Note how many lines of the data below hold the word "longer", then give that number with no other text.

*Dataset entries:*
────

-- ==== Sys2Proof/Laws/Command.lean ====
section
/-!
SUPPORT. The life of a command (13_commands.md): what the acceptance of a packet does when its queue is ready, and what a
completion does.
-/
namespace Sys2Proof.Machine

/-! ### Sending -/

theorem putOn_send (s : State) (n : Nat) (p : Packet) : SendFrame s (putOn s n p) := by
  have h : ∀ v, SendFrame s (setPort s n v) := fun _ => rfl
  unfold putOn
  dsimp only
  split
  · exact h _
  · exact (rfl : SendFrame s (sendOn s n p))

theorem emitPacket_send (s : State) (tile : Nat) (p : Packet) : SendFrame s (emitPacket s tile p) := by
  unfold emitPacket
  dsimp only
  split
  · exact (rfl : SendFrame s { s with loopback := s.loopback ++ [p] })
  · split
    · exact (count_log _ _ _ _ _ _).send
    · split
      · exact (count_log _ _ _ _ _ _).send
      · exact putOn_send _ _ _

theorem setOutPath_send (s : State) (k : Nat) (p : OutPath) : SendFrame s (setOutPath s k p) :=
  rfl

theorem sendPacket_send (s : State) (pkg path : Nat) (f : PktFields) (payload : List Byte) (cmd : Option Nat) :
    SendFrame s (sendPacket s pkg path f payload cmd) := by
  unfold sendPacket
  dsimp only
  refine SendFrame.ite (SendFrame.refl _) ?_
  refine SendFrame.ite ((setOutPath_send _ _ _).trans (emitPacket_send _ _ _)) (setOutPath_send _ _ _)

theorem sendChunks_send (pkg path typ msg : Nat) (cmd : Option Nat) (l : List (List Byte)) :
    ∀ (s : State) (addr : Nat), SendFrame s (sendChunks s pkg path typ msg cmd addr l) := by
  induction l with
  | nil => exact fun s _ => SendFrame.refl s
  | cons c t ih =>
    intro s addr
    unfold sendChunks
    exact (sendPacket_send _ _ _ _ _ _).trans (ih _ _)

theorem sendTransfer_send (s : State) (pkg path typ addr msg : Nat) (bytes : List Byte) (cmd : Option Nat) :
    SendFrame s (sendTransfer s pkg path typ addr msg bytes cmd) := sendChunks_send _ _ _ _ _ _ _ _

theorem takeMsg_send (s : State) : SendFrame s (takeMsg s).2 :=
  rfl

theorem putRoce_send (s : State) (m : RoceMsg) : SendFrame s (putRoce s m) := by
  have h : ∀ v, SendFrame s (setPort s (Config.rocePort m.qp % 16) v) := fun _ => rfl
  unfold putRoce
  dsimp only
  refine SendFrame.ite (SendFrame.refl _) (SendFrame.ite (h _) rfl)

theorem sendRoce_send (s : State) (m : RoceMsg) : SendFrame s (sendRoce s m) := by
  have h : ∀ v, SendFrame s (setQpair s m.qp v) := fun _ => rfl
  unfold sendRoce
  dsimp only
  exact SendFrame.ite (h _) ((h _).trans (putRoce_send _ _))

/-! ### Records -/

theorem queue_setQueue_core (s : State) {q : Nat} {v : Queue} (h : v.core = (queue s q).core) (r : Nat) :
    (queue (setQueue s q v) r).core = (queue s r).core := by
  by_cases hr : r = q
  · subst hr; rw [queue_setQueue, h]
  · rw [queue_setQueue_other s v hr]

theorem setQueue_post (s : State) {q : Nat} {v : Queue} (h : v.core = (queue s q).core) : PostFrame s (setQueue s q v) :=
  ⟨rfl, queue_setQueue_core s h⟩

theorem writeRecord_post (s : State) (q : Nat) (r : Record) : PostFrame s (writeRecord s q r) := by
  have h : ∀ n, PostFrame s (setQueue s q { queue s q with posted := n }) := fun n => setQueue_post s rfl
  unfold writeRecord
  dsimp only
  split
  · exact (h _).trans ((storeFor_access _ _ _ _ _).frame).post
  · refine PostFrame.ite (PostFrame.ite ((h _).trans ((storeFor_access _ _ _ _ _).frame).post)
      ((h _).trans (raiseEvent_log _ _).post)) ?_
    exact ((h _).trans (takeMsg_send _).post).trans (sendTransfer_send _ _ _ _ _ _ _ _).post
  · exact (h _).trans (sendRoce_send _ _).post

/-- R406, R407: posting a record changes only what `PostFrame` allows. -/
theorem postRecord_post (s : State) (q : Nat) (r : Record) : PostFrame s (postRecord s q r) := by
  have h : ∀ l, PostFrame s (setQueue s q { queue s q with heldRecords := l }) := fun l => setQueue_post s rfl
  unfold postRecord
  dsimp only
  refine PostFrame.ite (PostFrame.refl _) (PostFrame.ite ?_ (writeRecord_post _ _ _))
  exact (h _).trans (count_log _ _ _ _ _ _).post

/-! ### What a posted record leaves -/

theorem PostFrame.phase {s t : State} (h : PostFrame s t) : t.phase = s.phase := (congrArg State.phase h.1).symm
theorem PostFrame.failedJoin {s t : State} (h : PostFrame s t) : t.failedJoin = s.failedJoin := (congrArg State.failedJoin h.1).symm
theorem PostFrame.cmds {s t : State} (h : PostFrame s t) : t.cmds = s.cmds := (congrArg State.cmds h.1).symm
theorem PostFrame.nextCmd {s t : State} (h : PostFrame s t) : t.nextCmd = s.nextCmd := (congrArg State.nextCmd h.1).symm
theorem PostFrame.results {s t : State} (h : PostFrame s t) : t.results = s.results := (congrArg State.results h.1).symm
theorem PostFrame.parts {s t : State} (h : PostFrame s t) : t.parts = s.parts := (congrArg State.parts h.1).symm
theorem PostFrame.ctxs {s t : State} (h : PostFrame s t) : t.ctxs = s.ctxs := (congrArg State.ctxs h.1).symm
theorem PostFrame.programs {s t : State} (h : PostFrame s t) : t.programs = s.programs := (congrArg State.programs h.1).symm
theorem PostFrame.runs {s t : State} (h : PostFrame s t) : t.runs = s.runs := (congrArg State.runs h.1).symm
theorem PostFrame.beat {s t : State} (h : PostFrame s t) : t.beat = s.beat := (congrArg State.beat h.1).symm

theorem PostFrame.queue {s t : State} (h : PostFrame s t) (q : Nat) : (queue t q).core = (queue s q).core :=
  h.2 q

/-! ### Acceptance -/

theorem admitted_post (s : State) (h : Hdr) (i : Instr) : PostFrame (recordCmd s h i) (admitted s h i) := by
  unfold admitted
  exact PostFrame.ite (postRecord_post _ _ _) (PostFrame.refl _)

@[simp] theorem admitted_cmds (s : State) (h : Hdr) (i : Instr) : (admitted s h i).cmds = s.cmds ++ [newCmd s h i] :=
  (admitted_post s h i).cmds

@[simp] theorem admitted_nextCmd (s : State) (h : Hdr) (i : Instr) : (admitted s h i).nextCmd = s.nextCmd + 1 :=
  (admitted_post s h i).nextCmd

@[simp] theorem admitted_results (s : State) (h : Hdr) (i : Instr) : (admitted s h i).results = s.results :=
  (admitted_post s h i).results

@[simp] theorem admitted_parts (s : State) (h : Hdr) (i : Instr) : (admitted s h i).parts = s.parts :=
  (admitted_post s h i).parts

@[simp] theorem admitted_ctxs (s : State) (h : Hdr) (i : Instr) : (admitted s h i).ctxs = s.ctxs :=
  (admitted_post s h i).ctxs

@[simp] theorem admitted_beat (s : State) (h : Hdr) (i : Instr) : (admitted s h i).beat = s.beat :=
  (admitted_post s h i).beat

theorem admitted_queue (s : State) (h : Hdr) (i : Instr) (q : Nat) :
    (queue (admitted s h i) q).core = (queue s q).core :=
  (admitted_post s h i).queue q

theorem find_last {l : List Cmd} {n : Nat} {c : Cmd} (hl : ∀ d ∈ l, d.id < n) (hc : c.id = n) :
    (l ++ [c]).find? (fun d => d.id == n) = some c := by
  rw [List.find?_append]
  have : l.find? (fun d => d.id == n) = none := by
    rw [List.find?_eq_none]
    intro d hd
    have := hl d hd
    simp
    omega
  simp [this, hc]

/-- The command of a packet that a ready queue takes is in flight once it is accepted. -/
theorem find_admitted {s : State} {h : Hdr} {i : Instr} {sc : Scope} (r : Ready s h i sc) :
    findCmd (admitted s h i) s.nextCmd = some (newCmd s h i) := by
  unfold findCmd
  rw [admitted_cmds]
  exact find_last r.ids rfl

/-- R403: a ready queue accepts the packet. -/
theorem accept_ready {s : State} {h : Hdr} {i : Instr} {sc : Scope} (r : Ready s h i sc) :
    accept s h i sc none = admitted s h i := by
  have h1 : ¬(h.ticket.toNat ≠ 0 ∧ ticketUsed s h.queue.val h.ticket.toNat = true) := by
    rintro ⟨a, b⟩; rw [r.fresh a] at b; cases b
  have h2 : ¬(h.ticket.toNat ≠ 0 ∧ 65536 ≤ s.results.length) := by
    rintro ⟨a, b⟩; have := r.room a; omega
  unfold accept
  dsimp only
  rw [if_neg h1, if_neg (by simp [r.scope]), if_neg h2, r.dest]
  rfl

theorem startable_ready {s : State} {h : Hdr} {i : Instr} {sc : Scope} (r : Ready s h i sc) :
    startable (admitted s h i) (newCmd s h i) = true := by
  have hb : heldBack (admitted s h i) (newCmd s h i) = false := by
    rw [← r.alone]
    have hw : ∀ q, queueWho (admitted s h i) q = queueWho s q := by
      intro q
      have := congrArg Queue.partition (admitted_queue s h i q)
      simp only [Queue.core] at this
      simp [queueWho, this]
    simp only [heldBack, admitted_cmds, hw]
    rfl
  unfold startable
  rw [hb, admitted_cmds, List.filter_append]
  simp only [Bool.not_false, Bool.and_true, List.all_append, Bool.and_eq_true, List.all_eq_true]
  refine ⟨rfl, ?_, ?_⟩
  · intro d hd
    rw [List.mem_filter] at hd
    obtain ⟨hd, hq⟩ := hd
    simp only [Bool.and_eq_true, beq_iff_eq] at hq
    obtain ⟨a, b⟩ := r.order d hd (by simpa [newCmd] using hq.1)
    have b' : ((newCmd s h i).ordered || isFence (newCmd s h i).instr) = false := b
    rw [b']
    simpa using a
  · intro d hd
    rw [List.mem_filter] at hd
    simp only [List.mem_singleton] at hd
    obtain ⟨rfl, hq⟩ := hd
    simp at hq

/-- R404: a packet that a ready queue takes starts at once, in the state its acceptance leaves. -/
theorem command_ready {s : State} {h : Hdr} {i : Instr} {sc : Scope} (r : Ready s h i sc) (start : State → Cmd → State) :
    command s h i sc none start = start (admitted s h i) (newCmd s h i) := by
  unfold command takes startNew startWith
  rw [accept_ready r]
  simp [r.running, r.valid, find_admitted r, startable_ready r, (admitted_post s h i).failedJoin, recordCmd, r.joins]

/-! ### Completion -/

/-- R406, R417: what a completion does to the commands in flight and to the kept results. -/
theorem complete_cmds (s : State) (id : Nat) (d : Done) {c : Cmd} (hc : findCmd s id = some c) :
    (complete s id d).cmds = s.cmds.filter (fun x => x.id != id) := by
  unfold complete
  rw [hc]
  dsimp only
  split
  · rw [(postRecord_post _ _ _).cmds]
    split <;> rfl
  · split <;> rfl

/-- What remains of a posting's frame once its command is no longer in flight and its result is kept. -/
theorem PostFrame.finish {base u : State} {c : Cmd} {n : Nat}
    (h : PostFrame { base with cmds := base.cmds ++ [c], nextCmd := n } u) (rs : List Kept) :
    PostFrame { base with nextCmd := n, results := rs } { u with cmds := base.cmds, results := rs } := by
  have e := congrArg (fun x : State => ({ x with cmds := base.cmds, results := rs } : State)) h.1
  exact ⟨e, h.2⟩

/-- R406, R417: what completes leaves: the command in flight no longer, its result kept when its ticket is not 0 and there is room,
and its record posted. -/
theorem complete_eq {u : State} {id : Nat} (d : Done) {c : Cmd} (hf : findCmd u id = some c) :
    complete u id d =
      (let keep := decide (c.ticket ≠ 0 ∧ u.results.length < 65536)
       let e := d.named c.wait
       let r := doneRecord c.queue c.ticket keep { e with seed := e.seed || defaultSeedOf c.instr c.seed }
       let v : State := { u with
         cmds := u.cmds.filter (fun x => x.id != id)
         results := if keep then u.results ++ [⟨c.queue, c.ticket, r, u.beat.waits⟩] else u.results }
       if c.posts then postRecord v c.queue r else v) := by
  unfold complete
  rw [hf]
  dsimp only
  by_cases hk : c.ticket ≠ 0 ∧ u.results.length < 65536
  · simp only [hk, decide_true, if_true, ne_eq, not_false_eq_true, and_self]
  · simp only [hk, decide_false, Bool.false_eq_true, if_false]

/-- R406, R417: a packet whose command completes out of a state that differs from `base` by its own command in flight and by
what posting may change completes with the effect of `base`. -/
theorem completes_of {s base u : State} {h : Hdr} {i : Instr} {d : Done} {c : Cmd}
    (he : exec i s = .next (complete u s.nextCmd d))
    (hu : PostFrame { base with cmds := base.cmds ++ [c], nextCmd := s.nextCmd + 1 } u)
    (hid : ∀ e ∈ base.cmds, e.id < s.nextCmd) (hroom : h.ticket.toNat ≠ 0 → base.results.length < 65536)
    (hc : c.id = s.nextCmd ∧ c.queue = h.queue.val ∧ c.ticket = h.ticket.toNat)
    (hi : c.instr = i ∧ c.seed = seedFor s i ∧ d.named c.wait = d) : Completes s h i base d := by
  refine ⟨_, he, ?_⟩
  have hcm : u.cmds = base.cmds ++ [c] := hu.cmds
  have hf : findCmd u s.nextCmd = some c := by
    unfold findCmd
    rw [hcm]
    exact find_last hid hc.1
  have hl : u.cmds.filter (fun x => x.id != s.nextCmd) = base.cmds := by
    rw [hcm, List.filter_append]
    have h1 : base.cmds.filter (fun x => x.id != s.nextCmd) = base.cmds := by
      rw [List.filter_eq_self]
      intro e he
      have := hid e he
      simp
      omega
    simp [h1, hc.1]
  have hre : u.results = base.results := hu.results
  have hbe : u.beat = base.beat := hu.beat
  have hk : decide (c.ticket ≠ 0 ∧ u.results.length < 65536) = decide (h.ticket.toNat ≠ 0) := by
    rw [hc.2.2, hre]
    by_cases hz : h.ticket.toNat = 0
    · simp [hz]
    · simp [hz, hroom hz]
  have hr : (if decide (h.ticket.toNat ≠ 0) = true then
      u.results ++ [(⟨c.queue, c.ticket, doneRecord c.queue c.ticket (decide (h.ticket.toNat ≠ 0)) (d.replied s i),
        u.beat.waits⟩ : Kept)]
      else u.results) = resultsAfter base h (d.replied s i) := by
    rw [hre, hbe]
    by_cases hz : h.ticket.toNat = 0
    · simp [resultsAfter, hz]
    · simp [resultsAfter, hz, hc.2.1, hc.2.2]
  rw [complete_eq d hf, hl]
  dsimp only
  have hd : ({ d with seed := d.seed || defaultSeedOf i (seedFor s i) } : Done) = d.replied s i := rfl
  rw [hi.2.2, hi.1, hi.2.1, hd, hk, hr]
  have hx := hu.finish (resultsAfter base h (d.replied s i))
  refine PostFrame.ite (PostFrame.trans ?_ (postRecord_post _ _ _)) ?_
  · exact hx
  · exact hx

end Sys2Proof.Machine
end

────

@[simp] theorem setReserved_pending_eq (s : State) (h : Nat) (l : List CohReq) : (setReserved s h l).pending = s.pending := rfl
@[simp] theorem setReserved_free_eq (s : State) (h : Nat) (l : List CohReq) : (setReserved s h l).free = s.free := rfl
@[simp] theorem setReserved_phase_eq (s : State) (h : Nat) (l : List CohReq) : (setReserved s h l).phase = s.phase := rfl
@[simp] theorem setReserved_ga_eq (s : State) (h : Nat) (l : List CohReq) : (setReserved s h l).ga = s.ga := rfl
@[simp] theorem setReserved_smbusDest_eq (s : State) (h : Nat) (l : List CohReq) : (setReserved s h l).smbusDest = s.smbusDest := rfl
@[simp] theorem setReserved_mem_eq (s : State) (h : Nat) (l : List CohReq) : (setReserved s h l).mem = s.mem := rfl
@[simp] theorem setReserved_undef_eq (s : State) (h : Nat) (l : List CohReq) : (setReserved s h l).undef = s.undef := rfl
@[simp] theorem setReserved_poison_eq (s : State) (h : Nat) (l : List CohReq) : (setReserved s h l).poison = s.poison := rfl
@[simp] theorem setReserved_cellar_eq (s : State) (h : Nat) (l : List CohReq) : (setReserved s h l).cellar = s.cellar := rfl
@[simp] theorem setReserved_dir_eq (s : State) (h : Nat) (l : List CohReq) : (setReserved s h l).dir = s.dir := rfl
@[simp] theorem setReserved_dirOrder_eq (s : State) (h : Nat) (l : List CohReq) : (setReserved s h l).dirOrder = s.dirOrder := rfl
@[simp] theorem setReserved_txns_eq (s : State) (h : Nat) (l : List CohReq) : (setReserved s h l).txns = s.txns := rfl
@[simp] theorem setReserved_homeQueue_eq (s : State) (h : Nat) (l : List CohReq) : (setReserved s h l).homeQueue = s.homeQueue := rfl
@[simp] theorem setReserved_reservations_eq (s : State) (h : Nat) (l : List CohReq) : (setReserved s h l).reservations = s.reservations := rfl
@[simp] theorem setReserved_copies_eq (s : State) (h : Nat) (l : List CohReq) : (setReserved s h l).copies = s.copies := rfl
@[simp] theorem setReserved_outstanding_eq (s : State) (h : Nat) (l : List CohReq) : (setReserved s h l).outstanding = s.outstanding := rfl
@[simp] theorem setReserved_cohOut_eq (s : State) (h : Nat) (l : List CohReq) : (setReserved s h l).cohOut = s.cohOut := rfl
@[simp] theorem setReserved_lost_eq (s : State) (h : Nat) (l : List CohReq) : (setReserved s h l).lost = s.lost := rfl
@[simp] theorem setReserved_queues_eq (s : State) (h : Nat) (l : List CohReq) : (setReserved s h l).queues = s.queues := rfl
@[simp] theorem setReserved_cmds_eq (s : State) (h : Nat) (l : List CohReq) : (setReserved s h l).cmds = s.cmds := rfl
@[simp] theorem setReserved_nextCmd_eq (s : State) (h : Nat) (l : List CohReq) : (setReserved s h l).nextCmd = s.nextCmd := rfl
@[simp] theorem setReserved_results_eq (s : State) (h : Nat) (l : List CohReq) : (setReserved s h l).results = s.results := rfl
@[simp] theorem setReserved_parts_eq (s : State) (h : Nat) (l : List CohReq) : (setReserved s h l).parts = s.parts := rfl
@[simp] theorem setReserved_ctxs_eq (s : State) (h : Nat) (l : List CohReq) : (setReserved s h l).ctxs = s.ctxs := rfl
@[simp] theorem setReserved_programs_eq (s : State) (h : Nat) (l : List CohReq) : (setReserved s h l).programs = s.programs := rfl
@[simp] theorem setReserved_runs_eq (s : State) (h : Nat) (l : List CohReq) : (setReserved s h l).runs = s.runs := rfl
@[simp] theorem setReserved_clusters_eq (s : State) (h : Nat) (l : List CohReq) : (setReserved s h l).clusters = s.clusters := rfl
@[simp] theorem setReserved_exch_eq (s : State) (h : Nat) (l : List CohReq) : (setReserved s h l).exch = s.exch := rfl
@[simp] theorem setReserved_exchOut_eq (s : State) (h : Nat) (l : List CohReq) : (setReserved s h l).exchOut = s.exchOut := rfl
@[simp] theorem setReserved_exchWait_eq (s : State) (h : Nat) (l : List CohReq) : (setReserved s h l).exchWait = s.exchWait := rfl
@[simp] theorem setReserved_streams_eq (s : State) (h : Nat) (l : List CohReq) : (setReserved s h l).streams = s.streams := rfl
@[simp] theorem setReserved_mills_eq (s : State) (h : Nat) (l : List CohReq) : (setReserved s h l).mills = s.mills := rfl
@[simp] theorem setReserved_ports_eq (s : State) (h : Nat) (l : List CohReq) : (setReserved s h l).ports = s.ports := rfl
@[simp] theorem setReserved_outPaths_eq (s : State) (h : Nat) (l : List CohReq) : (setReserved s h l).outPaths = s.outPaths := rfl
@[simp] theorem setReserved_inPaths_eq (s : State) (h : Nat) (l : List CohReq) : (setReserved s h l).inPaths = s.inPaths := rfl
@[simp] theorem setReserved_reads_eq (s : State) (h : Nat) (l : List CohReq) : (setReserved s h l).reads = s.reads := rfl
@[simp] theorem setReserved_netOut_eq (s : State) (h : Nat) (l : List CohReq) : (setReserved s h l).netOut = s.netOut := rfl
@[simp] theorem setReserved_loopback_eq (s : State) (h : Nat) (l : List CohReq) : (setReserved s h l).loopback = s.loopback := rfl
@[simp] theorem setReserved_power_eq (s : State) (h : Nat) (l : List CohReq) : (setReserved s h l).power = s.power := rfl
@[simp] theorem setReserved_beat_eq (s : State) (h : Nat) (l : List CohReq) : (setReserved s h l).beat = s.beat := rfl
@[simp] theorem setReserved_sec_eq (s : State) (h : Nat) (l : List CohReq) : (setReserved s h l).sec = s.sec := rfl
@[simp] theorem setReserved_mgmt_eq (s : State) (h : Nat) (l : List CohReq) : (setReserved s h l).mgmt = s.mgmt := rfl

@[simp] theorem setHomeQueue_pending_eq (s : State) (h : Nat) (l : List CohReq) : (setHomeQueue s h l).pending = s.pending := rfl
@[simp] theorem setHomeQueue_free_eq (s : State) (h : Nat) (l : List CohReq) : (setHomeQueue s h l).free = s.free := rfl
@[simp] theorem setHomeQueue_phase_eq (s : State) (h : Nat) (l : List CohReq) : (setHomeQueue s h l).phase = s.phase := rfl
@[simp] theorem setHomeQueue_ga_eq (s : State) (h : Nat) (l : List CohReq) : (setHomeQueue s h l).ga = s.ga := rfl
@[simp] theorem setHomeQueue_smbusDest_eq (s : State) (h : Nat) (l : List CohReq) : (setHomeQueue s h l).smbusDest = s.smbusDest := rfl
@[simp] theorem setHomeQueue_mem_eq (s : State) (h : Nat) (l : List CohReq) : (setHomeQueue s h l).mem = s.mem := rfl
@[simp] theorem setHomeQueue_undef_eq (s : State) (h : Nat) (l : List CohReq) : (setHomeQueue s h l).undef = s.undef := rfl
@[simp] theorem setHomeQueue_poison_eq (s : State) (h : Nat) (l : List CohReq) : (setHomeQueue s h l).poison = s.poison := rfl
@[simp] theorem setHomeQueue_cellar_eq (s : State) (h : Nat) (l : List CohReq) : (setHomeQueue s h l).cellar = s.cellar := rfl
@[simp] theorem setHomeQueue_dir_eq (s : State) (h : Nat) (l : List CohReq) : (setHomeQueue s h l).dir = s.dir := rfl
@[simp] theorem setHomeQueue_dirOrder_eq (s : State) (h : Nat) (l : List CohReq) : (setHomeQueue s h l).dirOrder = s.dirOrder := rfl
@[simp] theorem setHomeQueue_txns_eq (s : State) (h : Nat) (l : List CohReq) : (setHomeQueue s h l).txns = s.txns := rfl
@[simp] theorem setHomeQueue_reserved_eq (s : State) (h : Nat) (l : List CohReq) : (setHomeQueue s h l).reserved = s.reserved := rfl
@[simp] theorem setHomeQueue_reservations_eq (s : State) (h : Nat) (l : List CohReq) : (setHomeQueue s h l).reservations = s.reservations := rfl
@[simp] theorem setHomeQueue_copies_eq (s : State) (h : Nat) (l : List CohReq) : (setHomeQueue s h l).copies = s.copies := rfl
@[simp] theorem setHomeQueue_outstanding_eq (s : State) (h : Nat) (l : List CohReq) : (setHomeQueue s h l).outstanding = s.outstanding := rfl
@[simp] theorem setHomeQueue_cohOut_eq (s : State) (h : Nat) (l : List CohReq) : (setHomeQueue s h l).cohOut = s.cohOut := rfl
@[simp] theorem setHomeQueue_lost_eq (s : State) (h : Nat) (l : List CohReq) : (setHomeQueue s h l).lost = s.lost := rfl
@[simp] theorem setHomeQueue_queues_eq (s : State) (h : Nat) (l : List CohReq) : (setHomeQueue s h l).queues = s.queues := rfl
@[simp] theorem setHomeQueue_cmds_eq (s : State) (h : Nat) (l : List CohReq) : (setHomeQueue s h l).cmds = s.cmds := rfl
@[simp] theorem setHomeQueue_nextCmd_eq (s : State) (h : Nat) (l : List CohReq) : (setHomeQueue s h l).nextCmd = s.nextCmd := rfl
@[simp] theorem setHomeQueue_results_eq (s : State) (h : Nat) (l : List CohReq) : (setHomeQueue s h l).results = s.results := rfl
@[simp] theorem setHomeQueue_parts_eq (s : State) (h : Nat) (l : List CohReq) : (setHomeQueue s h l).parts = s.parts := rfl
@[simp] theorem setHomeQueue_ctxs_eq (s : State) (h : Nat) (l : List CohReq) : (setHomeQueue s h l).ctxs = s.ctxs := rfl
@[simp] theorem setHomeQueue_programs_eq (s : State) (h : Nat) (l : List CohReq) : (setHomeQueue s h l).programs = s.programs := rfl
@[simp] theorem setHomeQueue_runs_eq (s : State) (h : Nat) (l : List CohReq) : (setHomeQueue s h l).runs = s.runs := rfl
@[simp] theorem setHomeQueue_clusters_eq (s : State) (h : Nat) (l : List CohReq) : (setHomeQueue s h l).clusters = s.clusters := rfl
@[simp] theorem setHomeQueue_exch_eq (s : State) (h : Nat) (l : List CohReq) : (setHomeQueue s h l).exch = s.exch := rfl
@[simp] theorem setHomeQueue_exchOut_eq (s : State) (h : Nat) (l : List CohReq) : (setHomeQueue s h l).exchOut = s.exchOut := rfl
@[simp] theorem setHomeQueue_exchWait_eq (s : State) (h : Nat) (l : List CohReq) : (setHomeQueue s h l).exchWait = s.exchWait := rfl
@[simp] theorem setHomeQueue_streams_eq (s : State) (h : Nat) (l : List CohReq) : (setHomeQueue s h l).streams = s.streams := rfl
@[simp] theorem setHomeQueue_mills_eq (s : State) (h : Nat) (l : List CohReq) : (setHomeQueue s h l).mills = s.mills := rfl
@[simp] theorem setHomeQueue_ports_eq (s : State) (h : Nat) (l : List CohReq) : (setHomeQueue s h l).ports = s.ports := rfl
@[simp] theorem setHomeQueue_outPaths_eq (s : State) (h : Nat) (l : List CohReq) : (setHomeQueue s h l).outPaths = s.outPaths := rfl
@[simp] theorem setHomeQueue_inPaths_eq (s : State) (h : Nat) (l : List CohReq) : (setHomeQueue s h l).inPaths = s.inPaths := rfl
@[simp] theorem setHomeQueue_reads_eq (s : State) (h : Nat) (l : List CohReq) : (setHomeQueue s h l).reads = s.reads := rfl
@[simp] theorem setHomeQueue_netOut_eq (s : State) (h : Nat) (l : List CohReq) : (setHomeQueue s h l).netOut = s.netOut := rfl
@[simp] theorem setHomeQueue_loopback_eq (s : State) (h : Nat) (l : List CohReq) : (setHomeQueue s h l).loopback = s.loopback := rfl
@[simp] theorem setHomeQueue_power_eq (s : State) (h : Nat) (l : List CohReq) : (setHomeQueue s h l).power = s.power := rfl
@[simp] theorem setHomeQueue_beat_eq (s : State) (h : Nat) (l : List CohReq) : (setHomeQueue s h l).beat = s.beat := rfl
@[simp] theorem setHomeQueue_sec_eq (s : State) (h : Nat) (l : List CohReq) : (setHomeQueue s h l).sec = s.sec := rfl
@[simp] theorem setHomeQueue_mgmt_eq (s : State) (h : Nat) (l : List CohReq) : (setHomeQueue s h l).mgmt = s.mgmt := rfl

────

*SOLVED PROBLEM:*
2